Dataset entries:
━━━━━━━━━━━━━━━━
-- ==== Sys2Proof/Machine/LoopOps.lean ====
section
/-! DEFINITION. The loop engine and its capture tools (R325 to R344). -/
namespace Sys2Proof.Machine

/-- A slot. -/
def State.slot (s : State) (i : Nat) : SlotSt := tget Reset.slot s.loop.slots i

/-- Replace it. -/
def State.setSlot (s : State) (i : Nat) (x : SlotSt) : State := { s with loop := { s.loop with slots := tset Reset.slot s.loop.slots i x } }

/-- A group. -/
def State.group (s : State) (g : Nat) : LoopGroup := tget Reset.group s.loop.groups g

/-- Replace it. -/
def State.setGroup (s : State) (g : Nat) (x : LoopGroup) : State :=
  { s with loop := { s.loop with groups := tset Reset.group s.loop.groups g x } }

/-- The capture of a group. -/
def State.capOf (s : State) (g : Nat) : CapSt := tget Reset.cap s.loop.caps g

/-- Replace it. -/
def State.setCap (s : State) (g : Nat) (x : CapSt) : State := { s with loop := { s.loop with caps := tset Reset.cap s.loop.caps g x } }

/-- The slots. -/
def slots128 : List Nat := List.range 128

/-- LOOP_S_CFG.EN. -/
def slotOn (i : Nat) (s : State) : Bool := s.rb (Reg.LOOP_S_CFG i) 0

/-- LOOP_S_CFG.GROUP. -/
def slotGroup (i : Nat) (s : State) : Nat := s.rf (Reg.LOOP_S_CFG i) 1 3

/-- The enabled slots of a group, ascending (R332). -/
def groupSlots (g : Nat) (s : State) : List Nat := slots128.filter fun i => slotOn i s && slotGroup i s == g

/-! ## Limits on enables and periods (R326, R328) -/

/-- The updates per second of the slots `on`, with group periods `per` (R326). -/
def budgetOf (on : List Nat) (per : Nat → Nat) (s : State) : Nat :=
  (on.map fun i => 1000000 / per (slotGroup i s)).sum

/-- LOOP_BUDGET (R326). -/
def loopBudget (s : State) : Nat := budgetOf (slots128.filter fun i => slotOn i s) (fun g => s.rf (Reg.LOOP_G_PERIOD g) 0 20) s

/-- A sink as two slots may not share it: the code, and the zone of a heater (R328, log entry 50). -/
def sinkOf (w : Word) : Option (Nat × Nat) :=
  let k := fld w 16 8
  if k = 0 then none else if 0x20 ≤ k ∧ k < 0x40 then some (k, fld w 5 3) else some (k, 0)

/-- Reserved source codes (R327). -/
def srcOk (k : Nat) : Bool := k == 0 || (0x10 ≤ k && k ≤ 0x60) || 0x80 ≤ k

/-- Reserved sink codes (R328). -/
def sinkOk (k : Nat) : Bool := k ≤ 0x10 || (0x20 ≤ k && k ≤ 0x4F)

/-- May LOOP_S_CFG(i) take the word `w` (R326, R328, R330)? -/
def slotCfgOk (i : Nat) (w : Word) (s : State) : Bool :=
  let old := s.reg (Reg.LOOP_S_CFG i)
  if bit old 0 then putBit w 0 true == old
  else
    srcOk (fld w 8 8) && sinkOk (fld w 16 8) && srcOk (fld w 24 8) &&
    (!bit w 0 ||
      ((slots128.all fun j => j == i || !slotOn j s || sinkOf w == none || sinkOf (s.reg (Reg.LOOP_S_CFG j)) != sinkOf w) &&
        decide (loopBudget s + 1000000 / s.rf (Reg.LOOP_G_PERIOD (fld w 1 3)) 0 20 ≤ 1600000)))

/-- LOOP_S_CFG takes a word: a slot whose EN rises starts afresh at the next tick (R330); one whose EN falls leaves its PWM pin
inactive at once (R330, R333). -/
def slotCfgSet (i : Nat) (w : Word) (s : State) : State :=
  let was := slotOn i s
  let s := s.setReg (Reg.LOOP_S_CFG i) w
  if bit w 0 && !was then s.setSlot i { s.slot i with fresh := true, heatOk := none, retry := false, upd := 0 }
  else if was && !bit w 0 && decide (1 ≤ fld w 16 8 ∧ fld w 16 8 ≤ 0x10) then
    { s with loop := { s.loop with pwm := tset 0 s.loop.pwm (fld w 16 8 - 1) 0 } }
  else s

/-- May LOOP_G_PERIOD(g) take `n` µs (R326)? -/
def periodOk (g n : Nat) (s : State) : Bool :=
  decide (budgetOf (slots128.filter fun i => slotOn i s) (fun h => if h = g then n else s.rf (Reg.LOOP_G_PERIOD h) 0 20) s ≤
    1600000)

/-- LOOP_SPI_CFG: the data lie within the frame. -/
def spiCfgOk (w : Word) : Bool := decide (fld w 16 5 + fld w 21 5 + 1 ≤ fld w 3 5 + 1)

/-! ## The update (R329) -/

/-- Saturation to ±(2³¹ − 1). -/
def sat32 (x : Int) : Int := clampI (-(2 ^ 31 - 1)) (2 ^ 31 - 1) x

/-- Arithmetic shift right. -/
def asr (x : Int) (n : Nat) : Int := x / ((2 ^ n : Nat) : Int)

/-- The coefficients of a slot. -/
structure PidK where
  sp : Int
  kp : Int
  ki : Int
  kd : Int
  kf : Int
  spS : Nat
  siS : Nat
  sdS : Nat
  sfS : Nat
  omin : Int
  omax : Int
  deriving DecidableEq, Repr

/-- The coefficients of slot `i` in force. -/
def pidK (i : Nat) (s : State) : PidK :=
  let kpi := s.inForce (Reg.LOOP_S_KPI i)
  let kdf := s.inForce (Reg.LOOP_S_KDF i)
  let sh := s.inForce (Reg.LOOP_S_SHIFT i)
  let lim := s.inForce (Reg.LOOP_S_LIM i)
  ⟨sgn 32 (s.inForce (Reg.LOOP_S_SP i)).toNat, sfld kpi 0 16, sfld kpi 16 16, sfld kdf 0 16, sfld kdf 16 16,
   fld sh 0 5, fld sh 8 5, fld sh 16 5, fld sh 24 5, sfld lim 0 16, sfld lim 16 16⟩

/-- One update with a valid y (R329): `injSp` is added to the set-point and `injV` to v (R340). -/
def pidStep (k : PidK) (x : SlotSt) (y f injSp injV : Int) : SlotSt :=
  let e := sat32 (k.sp + injSp - y)
  let p := sat32 (asr (k.kp * e * 65536) k.spS)
  let d := match x.yPrev with
    | some yp => sat32 (asr (k.kd * (yp - y) * 65536) k.sdS)
    | none => 0
  let ff := sat32 (asr (k.kf * f * 65536) k.sfS)
  let inew := clampI (k.omin * 65536) (k.omax * 65536) (x.i + sat32 (asr (k.ki * e * 65536) k.siS))
  let v := p + inew + d + ff + injV * 65536
  let u := clampI k.omin k.omax (asr (v + 32768) 16)
  let hold := (u == k.omax && decide (x.i < inew)) || (u == k.omin && decide (inew < x.i))
  { x with y := y, e := e, p := p, i := if hold then x.i else inew, d := d, f := ff, u := u, yPrev := some y }
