-- ==== Sys2Proof/Machine/CamOps.lean ====
section
/-! DEFINITION. Cameras, the image pipeline and the comparator (R209 to R232). -/
namespace Sys2Proof.Machine

/-- A camera port. -/
def State.cam (s : State) (p : Nat) : CamSt := tget Reset.cam s.cams p

/-- Replace a camera port. -/
def State.setCam (s : State) (p : Nat) (x : CamSt) : State := { s with cams := tset Reset.cam s.cams p x }

/-- Page number of a port. -/
abbrev camPage (p : Nat) : Nat := 0x20 + p

/-- A port that is on: its page is enabled and its receiver is on (log entry 30). -/
def camOn (p : Nat) (s : State) : Bool := s.enabled (camPage p) && s.lb (Reg.CAM_CTRL p) 0

/-- The ports that are on. -/
def camPorts (s : State) : List Nat := (List.range 4).filter fun p => camOn p s

/-! ## Triggering (R211) -/

/-- The level of CAM_TRIG[p] (R211). -/
def camTrig (p : Nat) (s : State) : Bool :=
  let c := s.lf (Reg.CAM_CTRL p) 16 3
  s.enabled (camPage p) && s.lb (Reg.CAM_CTRL p) 19 && cmpLevel c (tget Reset.cmp s.web.cmp c).active s

/-- The level of CAM_FLASH[p] (R211). -/
def camFlash (p : Nat) (s : State) : Bool :=
  let c := s.lf (Reg.CAM_CTRL p) 20 3
  s.enabled (camPage p) && s.lb (Reg.CAM_CTRL p) 23 && cmpLevel c (tget Reset.cmp s.web.cmp c).active s

/-- A frame skipped or missing counts towards CAMLOST (R211). -/
def camBad (p : Nat) (s : State) : State :=
  let x := s.cam p
  let s := s.setCam p { x with bad := x.bad + 1, lost := x.lost || decide (4 ≤ x.bad + 1) }
  if x.bad + 1 = 4 ∧ !x.lost then raise (camPage p) 10 s else s

/-! ## The INSPECT model of a port (R227) -/

/-- INSPECT words 0x040 to 0x06C as staged. -/
def stagedModel (s : State) : List Word := (List.range 12).map fun i => s.reg (0x40025040 + 4 * i)

/-- PAPER. -/
def mPaper (m : List Word) : Int := fld (at' 0 m 1) 0 12

/-- abs[L]. -/
def mAbs (m : List Word) (l : Nat) : Nat :=
  if l = 1 then fld (at' 0 m 2) 0 12 else if l = 2 then fld (at' 0 m 2) 16 12 else if l = 3 then fld (at' 0 m 3) 0 12 else 0

/-- Kernel tap [i][j]: t = 5 j + i. -/
def mTap (m : List Word) (i j : Nat) : Nat := fld (at' 0 m (5 + (5 * j + i) / 4)) (8 * ((5 * j + i) % 4)) 8

/-! ## Commits of CAM, ISP and INSPECT (R135, R221, R224, R226) -/

/-- DELAY_ROW_MAX: the largest enabled live row delay. -/
def delayRowMax (s : State) : Nat :=
  (heads32.flatMap fun h => ((List.range 8).filter fun r => rowEn h r s).map fun r => rowDelay h r s).foldl max 0

/-- The farthest camera line of a port from a reading of its registers (R221). -/
def farLine (rd : Nat → Word) (p : Nat) : Nat :=
  (fld (rd (Reg.CAM_GEOM_ROW p)) 0 24 + fld (rd (Reg.CAM_SIZE p)) 16 13 * fld (rd (Reg.CAM_GEOM_STEP p)) 0 16 + 255) / 256 +
    fld (rd (Reg.CAM_GEOM_STEP p)) 16 12

/-- DELAY_INSP_LINES (R221). -/
def inspLines (s : State) : Nat := ((camPorts s).map fun p => farLine s.inForce p).foldl max 0

/-- R18 and R135 for a largest row delay, a farthest camera line and a ring depth. -/
def ringRule (rowMax insp lines : Nat) : Bool := decide (rowMax + insp ≤ lines) && decide (max rowMax insp + 128 ≤ lines)

/-- SCALE of an S2 configuration word, in pixels. -/
def s2Scale (cfg : Word) : Nat := 2 ^ (fld cfg 1 2 + 1)

/-- Record bytes of an S2 crop (R226). -/
def s2Bytes (rd : Nat → Word) (p : Nat) : Nat :=
  let sc := s2Scale (rd (Reg.CAM_S2_CFG p))
  32 + fld (rd (Reg.CAM_S2_CROPX p)) 16 14 / sc * (fld (rd (Reg.CAM_S2_CROPY p)) 16 13 / sc)

/-- Record bytes rounded up to the 64-byte boundary (R226). -/
def rec64 (n : Nat) : Nat := (n + 63) / 64 * 64

/-- The checks of a CAM commit (R135, R221, R226). -/
def camCommitOk (p : Nat) (s : State) : Bool :=
  let rd := s.reg
  let sc := s2Scale (rd (Reg.CAM_S2_CFG p))
  let x0 := fld (rd (Reg.CAM_S2_CROPX p)) 0 14
  let xw := fld (rd (Reg.CAM_S2_CROPX p)) 16 14
  let y0 := fld (rd (Reg.CAM_S2_CROPY p)) 0 12
  let yh := fld (rd (Reg.CAM_S2_CROPY p)) 16 13
  let own := if s.enabled (camPage p) && bit (rd (Reg.CAM_CTRL p)) 0 then farLine rd p else 0
  let insp := (((camPorts s).filter (· != p)).map fun q => farLine s.inForce q).foldl max own
  decide (fld (rd (Reg.CAM_WINDOW p)) 0 16 < fld (rd (Reg.CAM_WINDOW p)) 16 16) &&
  decide (64 + rec64 (s2Bytes rd p) ≤ fld (rd (Reg.CAM_RING_SIZE p 0)) 0 16 * 65536) &&
  decide (64 + rec64 8224 ≤ fld (rd (Reg.CAM_RING_SIZE p 1)) 0 16 * 65536) &&
  x0 % sc == 0 && xw % sc == 0 && y0 % sc == 0 && yh % sc == 0 &&
  decide (x0 + xw ≤ fld (rd (Reg.CAM_SIZE p)) 0 14) && decide (y0 + yh ≤ fld (rd (Reg.CAM_SIZE p)) 16 13) &&
  ringRule (delayRowMax s) insp (ringLines s)

/-- The live bank of a port's camera tables. -/
def camBank (p : Nat) (s : State) : Nat := s.rf Reg.ISP_BANK p 1

/-- A word of a port's live tables. -/
def camLive (p ofs : Nat) (s : State) : Word := s.reg (Reg.CAM_TABLE p (camBank p s) ofs)

/-- The defect list of a bank, up to the first VALID 0 (R223). -/
def defectList (p bank : Nat) (s : State) : List Word :=
  ((List.range 4096).map fun i => s.reg (Reg.CAM_TABLE p bank (4 * i))).takeWhile fun w => bit w 31

/-- Strictly rising. -/
def rising : List Nat → Bool
  | a :: b :: t => decide (a < b) && rising (b :: t)
  | _ => true

/-- The reserved bits of a camera table word (R223). -/
def camTableReserved (o : Nat) : Nat :=
  if o < 0x4000 then 0x7000E000
  else if o < 0x48C4 then 0xFFFF0000
  else if 0x5000 ≤ o ∧ o < 0x7000 then 0xF000F000
  else if 0x7000 ≤ o ∧ o < 0x7084 then 0xFFFF0000
  else 0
━━━━━━━━━━━━━━━━
### Task
Your task is to copy each line of the entries that includes the word "capture".

### Output below
/-! DEFINITION. The loop engine and its capture tools (R325 to R344). -/
/-- The capture of a group. -/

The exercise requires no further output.